/-- A pass ends: the player continues by the latched jump, by LINK, or becomes idle (R178, R179). Requests that
missed the boundary are late (R154). -/
def State.passBoundary (s : State) (f c : Nat) : State :=
  let s0 := s.latchJump f c
  let p := s0.player f c
  let kb := p.k0 + p.len
  let missed := p.jumps.filter (fun j => s0.names f c j && !j.late)
  let p1 := { p with jumps := p.jumps.map (fun j => if s0.names f c j then { j with late := true, passed := true } else j) }
  let s1 := (missed.foldl (fun a _ => a.jumpLate f) (s0.setPlayer f c p1)).count (pWaveform f) 1 1
  match p.latched with
  | some j =>
    let ent := s1.listOf f j.entry
    (s1.count (pWaveform f) 2 1).beginPass f c kb j.entry ent (entSeg ent) j.shot j.frame
  | none =>
    if c < 32 && entLinkEn p.ent && !p.stop then
      let e := entLink p.ent
      let ent := s1.listOf f e
      s1.beginPass f c kb e ent (entSeg ent) p.shot .keep
    else
      let p2 := s1.player f c
      (s1.freeRing f c).setPlayer f c { p2 with
        playing := false, phi := p2.phiAt kb, kphi := kb, sampling := none, ring := none, stop := false, last := p2.retire s.beat kb }

/-- The boundaries of the playing pass that lie before sample k, in the current beat at most two, take place (R179): a start at sample k
ends the pass that plays then (R182). -/
def State.passEnds (f c k : Nat) : Nat → State → State
  | 0, s => s
  | n + 1, s =>
    let p := s.player f c
    if p.playing && decide (p.k0 + p.len < k) then State.passEnds f c k n (s.passBoundary f c) else s

/-- A start on a tone: the effective list entry from the bank active at the issue beat (R178). The boundaries of the pass it cuts lie at
or after its first sample: jump requests posted before the start's bundle that name one of them are cancelled (R182). -/
def State.startTone (s : State) (f c k entry shot : Nat) (fu : FrameUse) (seq : Nat) : State :=
  let s0 := State.passEnds f c k 2 s
  let p := s0.player f c
  let all := p.latched.toList ++ p.jumps
  let cut := fun (j : Jump) => p.playing && decide (j.seq < seq) && !j.passed
  let s1 := (s0.setPlayer f c { p with jumps := all.filter (fun j => !cut j), latched := none }).count (pWaveform f) 7 (all.filter cut).length
  let e := s1.listOf f entry
  (s1.count (pWaveform f) 0 1).beginPass f c k entry e (entSeg e) shot fu

/-- A start on a flux channel (R178). -/
def State.startFlux (s : State) (f n k seg shot : Nat) : State :=
  ((State.passEnds f (32 + n) k 2 s).count (pWaveform f) 0 1).beginPass f (32 + n) k 0 0 seg shot .plain

/-- Start a request on an idle tone at beat b (R181), gated at ISSUE − 2 (R154). -/
def State.jumpAsStart (s : State) (f b : Nat) (j : Jump) : State :=
  let p := s.player f j.chan
  let s1 := s.setPlayer f j.chan { p with jumps := p.jumps.filter (fun x => x.seq != j.seq) }
  match s1.gate f j.cond j.slot (j.issue - 2) with
  | some tag => s1.suppress f j.shot tag
  | none => s1.startTone f j.chan (32 * b) j.entry j.shot j.frame 0

/-- The fill of a ring: WR − RD modulo 2^32 (R188). -/
def State.ringFill (s : State) (f r : Nat) : Nat :=
  ((s.rd (pWaveform f) (ringReg r 5)) - (s.rd (pWaveform f) (ringReg r 6))).toNat

/-- The size of a ring in bytes; SIZE 15 acts as 14 (Table 6.16). -/
def State.ringSize (s : State) (f r : Nat) : Nat := 65536 * 2 ^ min 14 (s.rdF (pWaveform f) (ringReg r 2) 27 24)

/-- Set LOW_WM or HIGH_WM where the fill of RING[r] crossed its mark from the given old fill (R193). -/
def State.ringLevels (s : State) (f r old : Nat) : State :=
  let fill := s.ringFill f r
  let low := s.rdF (pWaveform f) (ringReg r 4) 15 0 * 16384
  let high := s.rdF (pWaveform f) (ringReg r 4) 31 16 * 16384
  let s1 := if low < old ∧ fill ≤ low then s.flag (pWaveform f) 1 else s
  if old < high ∧ high ≤ fill then s1.flag (pWaveform f) 2 else s1

/-- A write of a ring's WR (R190): refused where it is not a multiple of 64, or the fill would exceed the size or be
negative. -/
def State.ringWrite (s : State) (f r : Nat) (v : Word) : State :=
  let fill := (v - s.rd (pWaveform f) (ringReg r 6)).toNat
  let refuse := fun (code : Nat) => ((s.flag (pWaveform f) 5).count (pWaveform f) 6 1).recErr (pWaveform f) code (ringReg r 5)
  if v.toNat % 64 ≠ 0 then refuse 2
  else if s.ringSize f r < fill ∨ 2 ^ 31 ≤ fill then refuse 1
  else (s.wr (pWaveform f) (ringReg r 5) v).ringLevels f r (s.ringFill f r)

━━━━━━━━━━━━━━━━━━━━

Exactly as written, restate every record in the listing.

/-- A pass ends: the player continues by the latched jump, by LINK, or becomes idle (R178, R179). Requests that
missed the boundary are late (R154). -/
def State.passBoundary (s : State) (f c : Nat) : State :=
  let s0 := s.latchJump f c
  let p := s0.player f c
  let kb := p.k0 + p.len
  let missed := p.jumps.filter (fun j => s0.names f c j && !j.late)
  let p1 := { p with jumps := p.jumps.map (fun j => if s0.names f c j then { j with late := true, passed := true } else j) }
  let s1 := (missed.foldl (fun a _ => a.jumpLate f) (s0.setPlayer f c p1)).count (pWaveform f) 1 1
  match p.latched with
  | some j =>
    let ent := s1.listOf f j.entry
    (s1.count (pWaveform f) 2 1).beginPass f c kb j.entry ent (entSeg ent) j.shot j.frame
  | none =>
    if c < 32 && entLinkEn p.ent && !p.stop then
      let e := entLink p.ent
      let ent := s1.listOf f e
      s1.beginPass f c kb e ent (entSeg ent) p.shot .keep
    else
      let p2 := s1.player f c
      (s1.freeRing f c).setPlayer f c { p2 with
        playing := false, phi := p2.phiAt kb, kphi := kb, sampling := none, ring := none, stop := false, last := p2.retire s.beat kb }

/-- The boundaries of the playing pass that lie before sample k, in the current beat at most two, take place (R179): a start at sample k
ends the pass that plays then (R182). -/
def State.passEnds (f c k : Nat) : Nat → State → State
  | 0, s => s
  | n + 1, s =>
    let p := s.player f c
    if p.playing && decide (p.k0 + p.len < k) then State.passEnds f c k n (s.passBoundary f c) else s

/-- A start on a tone: the effective list entry from the bank active at the issue beat (R178). The boundaries of the pass it cuts lie at
or after its first sample: jump requests posted before the start's bundle that name one of them are cancelled (R182). -/
def State.startTone (s : State) (f c k entry shot : Nat) (fu : FrameUse) (seq : Nat) : State :=
  let s0 := State.passEnds f c k 2 s
  let p := s0.player f c
  let all := p.latched.toList ++ p.jumps
  let cut := fun (j : Jump) => p.playing && decide (j.seq < seq) && !j.passed
  let s1 := (s0.setPlayer f c { p with jumps := all.filter (fun j => !cut j), latched := none }).count (pWaveform f) 7 (all.filter cut).length
  let e := s1.listOf f entry
  (s1.count (pWaveform f) 0 1).beginPass f c k entry e (entSeg e) shot fu

/-- A start on a flux channel (R178). -/
def State.startFlux (s : State) (f n k seg shot : Nat) : State :=
  ((State.passEnds f (32 + n) k 2 s).count (pWaveform f) 0 1).beginPass f (32 + n) k 0 0 seg shot .plain

/-- Start a request on an idle tone at beat b (R181), gated at ISSUE − 2 (R154). -/
def State.jumpAsStart (s : State) (f b : Nat) (j : Jump) : State :=
  let p := s.player f j.chan
  let s1 := s.setPlayer f j.chan { p with jumps := p.jumps.filter (fun x => x.seq != j.seq) }
  match s1.gate f j.cond j.slot (j.issue - 2) with
  | some tag => s1.suppress f j.shot tag
  | none => s1.startTone f j.chan (32 * b) j.entry j.shot j.frame 0

/-- The fill of a ring: WR − RD modulo 2^32 (R188). -/
def State.ringFill (s : State) (f r : Nat) : Nat :=
  ((s.rd (pWaveform f) (ringReg r 5)) - (s.rd (pWaveform f) (ringReg r 6))).toNat

/-- The size of a ring in bytes; SIZE 15 acts as 14 (Table 6.16). -/
def State.ringSize (s : State) (f r : Nat) : Nat := 65536 * 2 ^ min 14 (s.rdF (pWaveform f) (ringReg r 2) 27 24)

/-- Set LOW_WM or HIGH_WM where the fill of RING[r] crossed its mark from the given old fill (R193). -/
def State.ringLevels (s : State) (f r old : Nat) : State :=
  let fill := s.ringFill f r
  let low := s.rdF (pWaveform f) (ringReg r 4) 15 0 * 16384
  let high := s.rdF (pWaveform f) (ringReg r 4) 31 16 * 16384
  let s1 := if low < old ∧ fill ≤ low then s.flag (pWaveform f) 1 else s
  if old < high ∧ high ≤ fill then s1.flag (pWaveform f) 2 else s1

/-- A write of a ring's WR (R190): refused where it is not a multiple of 64, or the fill would exceed the size or be
negative. -/
def State.ringWrite (s : State) (f r : Nat) (v : Word) : State :=
  let fill := (v - s.rd (pWaveform f) (ringReg r 6)).toNat
  let refuse := fun (code : Nat) => ((s.flag (pWaveform f) 5).count (pWaveform f) 6 1).recErr (pWaveform f) code (ringReg r 5)
  if v.toNat % 64 ≠ 0 then refuse 2
  else if s.ringSize f r < fill ∨ 2 ^ 31 ≤ fill then refuse 1
  else (s.wr (pWaveform f) (ringReg r 5) v).ringLevels f r (s.ringFill f r)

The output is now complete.